Painting of a male Ruby-throated Hummingbird
Ruby-throated hummingbirds winter in Mexico, then migrate as far north as Canada in the spring. Their journey begins with gorging on insects until body weight is almost doubled, then launching into a night-long flight from the Yucatan peninsula of Mexico to the U.S. Gulf Coast. The fuel for this comes from gorging on small insects and flower nectar. Once over land again, they revert to daylight eating every 10-15 minutes, consuming more than half their body weight over the course of each day.

In eastern Massachusetts these birds are in residence from May through September. The slightly larger, less brightly colored females arrive a week or two after the males. Males do not help with nest construction, egg incubation or feeding. Hummingbirds do not flock. A yard with multiple feeders can be host to several birds at the same time – a “charm” of hummingbirds – but in reality, what is seen is a temporary truce around a shared resource. Each bird, sated, goes back to its own territory.

Females lay two eggs. Nests are the size of a ping-pong ball, eggs the size of a coffee bean. Gestation is two weeks. Chicks are ready to leave the nest three weeks after hatching. Fledgling survival to adulthood is high compared to other species, and lifespan about five years if the fledglings survive the first migration. By comparison, a nesting pair of golden-crowned kinglets (a small, Maine-dwelling bird twice the weight of a hummingbird) will hatch two broods over the course of a summer, each numbering 8-10 fledglings, yet only one or two survive to the following year’s breeding season.

Hummingbirds are omnivores - they get carbohydrate calories from flowers - but all of their protein, fat, vitamins and minerals from eating gnat-sized insects. Sugar-water feeders supplement the energy needs also met by flower nectar. A well-managed feeder should attract visitors from May to September. For a natural alternative, plant monarda, honeysuckle, trumpet vine, and other hummingbird-friendly perennials. Do not use pesticides, as these will kill the small bugs hummingbirds also need to consume.

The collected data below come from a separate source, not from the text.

-- ==== Sys2Proof/Machine/EngineMatrix.lean ====
section
/-! DEFINITION. The matrix update records: ORTHO (R233), KSTAT (R234), KROOT (R235), KAPPLY (R236), with the engine's matrix products (R216). -/

namespace Sys2Proof.Machine

/-- A matrix by its rows. -/
abbrev Mat := List (List Fp)

/-- Entry (i, j). -/
def matAt (a : Mat) (i j : Nat) : Fp := (a.getD i []).getD j fpZero
/-- A matrix from its entries. -/
def matOf (m n : Nat) (f : Nat → Nat → Fp) : Mat := (List.range m).map (fun i => (List.range n).map (f i))
/-- Row-major elements as a matrix of `n` columns. -/
def matRows (m n : Nat) (xs : List Fp) : Mat := matOf m n (fun i j => xs.getD (i * n + j) fpZero)
/-- Transpose of an m × n matrix. -/
def matT (m n : Nat) (a : Mat) : Mat := matOf n m (fun i j => matAt a j i)
/-- One function on every entry. -/
def matMap (f : Fp → Fp) (a : Mat) : Mat := a.map (fun r => r.map f)
/-- Two matrices combined entry by entry. -/
def matZip (f : Fp → Fp → Fp) (a b : Mat) : Mat := List.zipWith (fun x y => List.zipWith f x y) a b

/-- A product of an m × k and a k × n matrix in groups of ρ, each entry rounded to the work format (R216). -/
def matMul (rho : Nat) (round : Fp → Fp) (m k n : Nat) (a b : Mat) : Mat :=
  matOf m n (fun i j => round (dotAcc rho fpZero k (fun t => fmul (matAt a i t) (matAt b t j))))

/-- An FP32 product (R216, FP32 mode). -/
def matMul32 (m k n : Nat) (a b : Mat) : Mat := matMul 1 id m k n a b

/-! ORTHO. -/

/-- Work format's rounding. -/
def orRound (r : Bytes) (x : Fp) : Fp := if upBf16 r then bf16.decode (bf16.convert .rne false 0 x) else x

/-- The orthogonalised matrix of R233 from U (M × N). -/
def orthoX (r b : Bytes) (u : Mat) : Mat :=
  let m := upM r
  let n := upN r
  let rd := orRound r
  let rho := if upBf16 r then 4 else 1
  let eps := ruleF b 16
  let n2 := vsumsq u.flatten
  let f := r32 (frsqrt (fadd n2 (fmulR eps eps)))
  let x := matMap (fun e => rd (fmulR e f)) u
  let tall := decide (n < m)
  let p := min m n
  let q := max m n
  let x := if tall then matT m n x else x
  let step := fun (x : Mat) (_ : Nat) =>
    let a := matMul rho rd p q p x (matT p q x)
    let aa := matMul rho rd p p p a a
    let bb := matZip (fun y z => rd (fma (ruleF b 36) y (fmulR (ruleF b 32) z))) aa a
    let bx := matMul rho rd p p q bb x
    matZip (fun y z => rd (fma (ruleF b 28) y z)) x bx
  let x := (List.range (u32 b 44 % 256)).foldl step x
  if tall then matT p q x else x

/-- Output regions of ORTHO: master planes and one state plane. -/
def orthoOuts (r : Bytes) (w h : Nat) : List Region := upPlanes r w (upM r * upN r) 1 h

/-- The run of ORTHO (R233). -/
def orthoOut (r : Bytes) (q : UpCtx) (s : State) : RunOut :=
  let h := q.x - 1
  if !upAhead r && s.skips q r then { groups := [s.copyRegions q (orthoOuts r q.w h) (orthoOuts r q.w q.x)] }
  else
    let b := s.upRule q r
    let k := s.upConst q r
    let n := upM r * upN r
    let sp := upSpace r
    let b1 := ruleF b 8
    let g := s.upGrad q r k 0 n
    let m := List.zipWith (fun m g => fma b1 m g) (s.evals q sp (byteAt r 18) (upHalf r 32 h) n) g
    let u := if upNesterov r then List.zipWith (fun g m => fadd g (fmulR b1 m)) g m else m
    let x := (orthoX r b (matRows (upM r) (upN r) u)).flatten
    let ws := List.zipWith (fun w x => fma k.lr.neg (fma (ruleF b 20) w (fmulR (ruleF b 40) x)) w) (s.masters q r (upHalf r 24 h) (upHalf r 28 h) n) x
    { groups := [masterWrites r q (upHalf r 24 q.x) (upHalf r 28 q.x) ws ++ [⟨sp, upUnit q.w sp, upHalf r 32 q.x, statePlane r q 0 0 m⟩]],
      nonfinite := anyNonfinite ws }

/-- ORTHO (R233). -/
def execOrtho (w : Fin 16) (r : Bytes) (env : RunEnv) (s : State) : Host.Outcome State Fault Refusal :=
  issueUpdate 0x25 w r env (fun q s => upGregion r w (upM r * upN r) :: orthoOuts r w (q.x - 1) ++ s.upCommon q r) (fun q _ => orthoOuts r w q.x)
    (orthoOut r) (fun _ s => s) s

/-! KSTAT. -/

/-- An FP32 matrix of the arena. -/
def State.arenaMat (s : State) (q : UpCtx) (r : Bytes) (a m n : Nat) : Mat := matRows m n (s.evals q (upSpace r) 0 a (m * n))
/-- The write of an FP32 matrix to the arena. -/
def matWrite (r : Bytes) (q : UpCtx) (a : Nat) (x : Mat) : Wr := ⟨upSpace r, upUnit q.w (upSpace r), a, (x.flatten.map (fun v => toLe 4 (enc32 v))).flatten⟩

/-- The factors' regions in half `h`. -/
def kstatOuts (r : Bytes) (w h : Nat) : List Region :=
  let sp := upSpace r
  [⟨sp, upUnit w sp, upHalf r 80 h, upM r * upM r * 4⟩, ⟨sp, upUnit w sp, upHalf r 84 h, upN r * upN r * 4⟩]

/-- The run of KSTAT (R234). -/
def kstatOut (r : Bytes) (q : UpCtx) (s : State) : RunOut :=
  let h := q.x - 1
  if !upAhead r && s.skips q r then { groups := [s.copyRegions q (kstatOuts r q.w h) (kstatOuts r q.w q.x)] }
  else
    let m := upM r
    let n := upN r
    let b := s.upRule q r
    let kb := ruleF b 52
    let rest := fsub fpOne kb
    let k : UpConst := ⟨fpZero, fpZero, fpZero, s.clipFactor q r, s.lsInv q r⟩
    let g := matRows m n (s.upGrad q r k 0 (m * n))
    let gt := matT m n g
    let mix := fun (old new : Mat) => matZip (fun o p => fma kb o (fmulR rest p)) old new
    let l := mix (s.arenaMat q r (upHalf r 80 h) m m) (matMul32 m n m g gt)
    let rr := mix (s.arenaMat q r (upHalf r 84 h) n n) (matMul32 n m n gt g)
    { groups := [[matWrite r q (upHalf r 80 q.x) l, matWrite r q (upHalf r 84 q.x) rr]] }

/-- KSTAT (R234). -/
def execKstat (w : Fin 16) (r : Bytes) (env : RunEnv) (s : State) : Host.Outcome State Fault Refusal :=
  issueUpdate 0x26 w r env (fun q s => upGregion r w (upM r * upN r) :: kstatOuts r w (q.x - 1) ++ s.upCommon q r) (fun q _ => kstatOuts r w q.x)
    (kstatOut r) (fun _ s => s) s

/-! KROOT. -/

/-- The inverse p-th root of R235, for a factor of side `d`. -/
def kroot (b : Bytes) (d : Nat) (f : Mat) : Mat :=
  let p := u32 b 44 / 256 % 256
  let rp := r32 (frecip (fp32Nat p))
  let a := matOf d d (fun i j => if i = j then fadd (matAt f i i) (ruleF b 48) else matAt f i j)
  let s2 := vsumsq a.flatten
  let lc := r32 (flog2 (fmulR s2 (r32 (frsqrt s2))))
  let x0 := r32 (fexp2 (fmulR lc rp).neg)
  let x := matOf d d (fun i j => if i = j then x0 else fpZero)
  let mx := matMap (fun e => fmulR e (r32 (fexp2 lc.neg))) a
  let step := fun (st : Mat × Mat) (_ : Nat) =>
    let t := matOf d d (fun i j => if i = j then fmulR (fsub (fp32Nat (p + 1)) (matAt st.2 i i)) rp else fmulR (matAt st.2 i j).neg rp)
    let pw := (List.range (Nat.log2 p)).foldl (fun (pw : Mat) _ => matMul32 d d d pw pw) t
    (matMul32 d d d st.1 t, matMul32 d d d pw st.2)
  ((List.range (u32 b 44 / 65536 % 256)).foldl step (x, mx)).1

/-- The root's region in half `h`. -/
def krootOuts (r : Bytes) (w h : Nat) : List Region := [⟨upSpace r, upUnit w (upSpace r), upHalf r 28 h, upM r * upM r * 4⟩]

/-- The run of KROOT (R235). -/
def krootOut (r : Bytes) (q : UpCtx) (s : State) : RunOut :=
  let h := q.x - 1
  if s.skips q r then { groups := [s.copyRegions q (krootOuts r q.w h) (krootOuts r q.w q.x)] }
  else { groups := [[matWrite r q (upHalf r 28 q.x) (kroot (s.upRule q r) (upM r) (s.arenaMat q r (upHalf r 24 h) (upM r) (upM r)))]] }

/-- KROOT (R235). -/
def execKroot (w : Fin 16) (r : Bytes) (env : RunEnv) (s : State) : Host.Outcome State Fault Refusal :=
  issueUpdate 0x27 w r env
    (fun q s => ⟨upSpace r, upUnit w (upSpace r), upHalf r 24 (q.x - 1), upM r * upM r * 4⟩ :: krootOuts r w (q.x - 1) ++ s.upCommon q r)
    (fun q _ => krootOuts r w q.x) (krootOut r) (fun _ s => s) s

/-! KAPPLY. -/

/-- Output regions of KAPPLY: the master planes. -/
def kapplyOuts (r : Bytes) (w h : Nat) : List Region := upPlanes r w (upM r * upN r) 0 h

/-- The run of KAPPLY (R236). -/
def kapplyOut (r : Bytes) (q : UpCtx) (s : State) : RunOut :=
  let h := q.x - 1
  if !upAhead r && s.skips q r then { groups := [s.copyRegions q (kapplyOuts r q.w h) (kapplyOuts r q.w q.x)] }
  else
    let m := upM r
    let n := upN r
    let b := s.upRule q r
    let k := s.upConst q r
    let g := matRows m n (s.upGrad q r k 0 (m * n))
    let u := matMul32 m n n (matMul32 m m n (s.arenaMat q r (upHalf r 80 h) m m) g) (s.arenaMat q r (upHalf r 84 h) n n)
    let ws := List.zipWith (fun w x => fma k.lr.neg (fma (ruleF b 20) w (fmulR (ruleF b 40) x)) w)
      (s.masters q r (upHalf r 24 h) (upHalf r 28 h) (m * n)) u.flatten
    { groups := [masterWrites r q (upHalf r 24 q.x) (upHalf r 28 q.x) ws], nonfinite := anyNonfinite ws }

/-- KAPPLY (R236). -/
def execKapply (w : Fin 16) (r : Bytes) (env : RunEnv) (s : State) : Host.Outcome State Fault Refusal :=
  issueUpdate 0x28 w r env
    (fun q s => upGregion r w (upM r * upN r) :: kstatOuts r w (q.x - 1) ++ kapplyOuts r w (q.x - 1) ++ s.upCommon q r) (fun q _ => kapplyOuts r w q.x)
    (kapplyOut r) (fun _ s => s) s

end Sys2Proof.Machine
end

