/-- Every record of every tick. -/
def PlanView.everyRec (v : PlanView) : List (PTick × Nat × Bytes) := (v.allTicks.map v.tickList).flatten

/-- Where a record of a tick is reported. -/
def recLoc (a : PTick × Nat × Bytes) : Nat × Nat × Nat := (a.1.role, a.1.frame, a.2.1)

/-- Check 4 (R29, R32, R33, R36). -/
def check4 (j : PlanJob) : Option PlanFault :=
  let n := fun (x : PVariant) => x.ticks.length
  let vs := j.v.variants
  if vs.all (fun x => decide (4 ≤ n x ∧ n x ≤ 1048576 ∧ x.voteTick + 3 ≤ n x)) && (vs.getLast?.map (fun x => x.ceilings)) == some (2 ^ 64 - 1) then
    firstBad 4 recLoc (fun a => nextOk j.v a.1 a.2.1 a.2.2) j.v.everyRec
  else some ⟨4, 0, 0, 0⟩

/-- Where a program or a link direction is reported. -/
def listLoc {α : Type} (a : Nat × Nat × Nat × List α) : Nat × Nat × Nat := (a.1, a.2.1, a.2.2.1)

/-- Check 5 (R24). -/
def check5 (j : PlanJob) : Option PlanFault :=
  (firstBad 5 listLoc (fun a => decide (a.2.2.2.length ≤ if a.2.2.1 < 256 then 4096 else 1024)) j.v.programs).orElse (fun _ =>
    firstBad 5 listLoc (fun a => decide (a.2.2.2.length ≤ 512)) j.v.linkLists)

/-- Whether reservation `i` of a link direction is named by as many records of its frame as R159 and R413 ask. -/
def namedOk (f : PFrame) (d i : Nat) (x : Resv) : Bool :=
  let l := d / 2
  let rs := f.recs.flatten.filter (fun r => recClass r == (if d % 2 = 0 then 0x0C else 0x0D) && xfLink r == l && xfRes r == i)
  rs.length == (if mirrorResv l x.pair then 0 else 1) && rs.all (fun r => xfBytes r == x.bytes)

/-- Whether a send or receive record names a reservation of its frame (R159). -/
def namesResv (f : PFrame) (r : Bytes) : Bool :=
  !(recClass r == 0x0C || recClass r == 0x0D) || decide (xfRes r < (f.links.getD (2 * xfLink r + b2n (recClass r == 0x0D)) []).length)

/-- Whether a plan holds an update record other than SCALE and FUSE (R221, R223). -/
def PlanView.hasUpdates (v : PlanView) : Bool :=
  v.programs.any (fun p => p.2.2.2.any (fun r => decide (0x20 ≤ recClass r) && recClass r != 0x22 && recClass r != 0x23))

/-- Records of a class in a step of one role. -/
def classCount (l : List (PTick × Nat × Bytes)) (c : Nat) : Nat := (l.filter (fun a => recClass a.2.2 == c)).length

/-- The update records of one variant in one role. -/
def PlanView.upsOf (v : PlanView) (p : Nat × Nat) : List (PTick × Nat × Bytes) := v.updates ((v.ticksOf p.1).filter (fun t => t.variant == p.2))

/-- The CLIP fields of one variant in one role (R226). -/
def PlanView.clips (v : PlanView) (p : Nat × Nat) : List Nat :=
  ((v.upsOf p).filter (fun a => [0x20, 0x25, 0x26, 0x28, 0x29].contains (recClass a.2.2))).map (fun a => upClip a.2.2)

/-- The roles that seats run. -/
def PlanView.usedRoles (v : PlanView) : List Nat := pick v.frames.length (fun r => v.roles.contains r)

/-- The step of one role and variant holds one SCALE and one FUSE record, or none in a plan without update records (R221, R223), and every update
record of the step, in whatever role, has one CLIP (R226). -/
def stepRules (v : PlanView) (p : Nat × Nat) : Bool :=
  let want := if v.hasUpdates then 1 else 0
  let clip := ((v.usedRoles.map (fun r => v.clips (r, p.2))).flatten).headD 0
  classCount (v.upsOf p) 0x22 == want && classCount (v.upsOf p) 0x23 == want && (v.clips p).all (fun x => x == clip)

/-- State planes that the checks count for a record (R240; log entry 28). -/
def State.planesOf (s : State) (j : PlanJob) (role u : Nat) (r : Bytes) : Nat :=
  rulePlanes (s.ruleOf j.c (((s.seatOf j.c).map (fun t => j.v.roles.getD t 0)) == some role) r (u - 272))

/-- Regions that a record of a role names, for either parity of the committed epoch, and the region that a bolt record guards. -/
def State.named (s : State) (j : PlanJob) (role arg u : Nat) (r : Bytes) : List Region :=
  let k := s.planesOf j role u r
  let l := j.v.ledger role
  ([0, 1].map (fun e => s.readsAll j.c l k e arg u r ++ s.writesNamed j.c l k e arg u r)).flatten ++ (if recClass r = 0x0F then (boltGuard r u).toList else [])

Feeders do not deter hummingbirds from the urge to migrate south in the fall. 

Ruby-throated hummingbirds have some interesting dependencies on other species. Males arrive in the northeast before most of the flowers have opened. Instead of relying on nectar, the birds also feed on tree sap from holes drilled in trees by yellow-bellied sapsuckers. Females construct nests incorporating spiderweb silk.

Part of mural on the building at the corner of  Parker 
& Waltham Streets = male, broad-billed hummingbird.
In addition to small size and hover capacity hummingbirds employ an unusual energy conservation strategy - extreme body temperature modulation. During cool summer nights these birds allow their body temperature to drop from 105 to about 70 degrees Fahrenheit. Resting heart rate drops from 500 to 50 beats per minute (rate while flying can exceed 1,000). Without this trick of lowering energy expenditure via torpor they risk overnight starvation. Muscles are rewarmed in the morning by shivering.

Maynard is blessed with a hummingbird mural on the south side of the building at the corner of Waltham and Parker Streets. The bird in question is a male, broad-billed hummingbird, a species that winters in central Mexico but migrates as far north as southern Arizona during breeding season.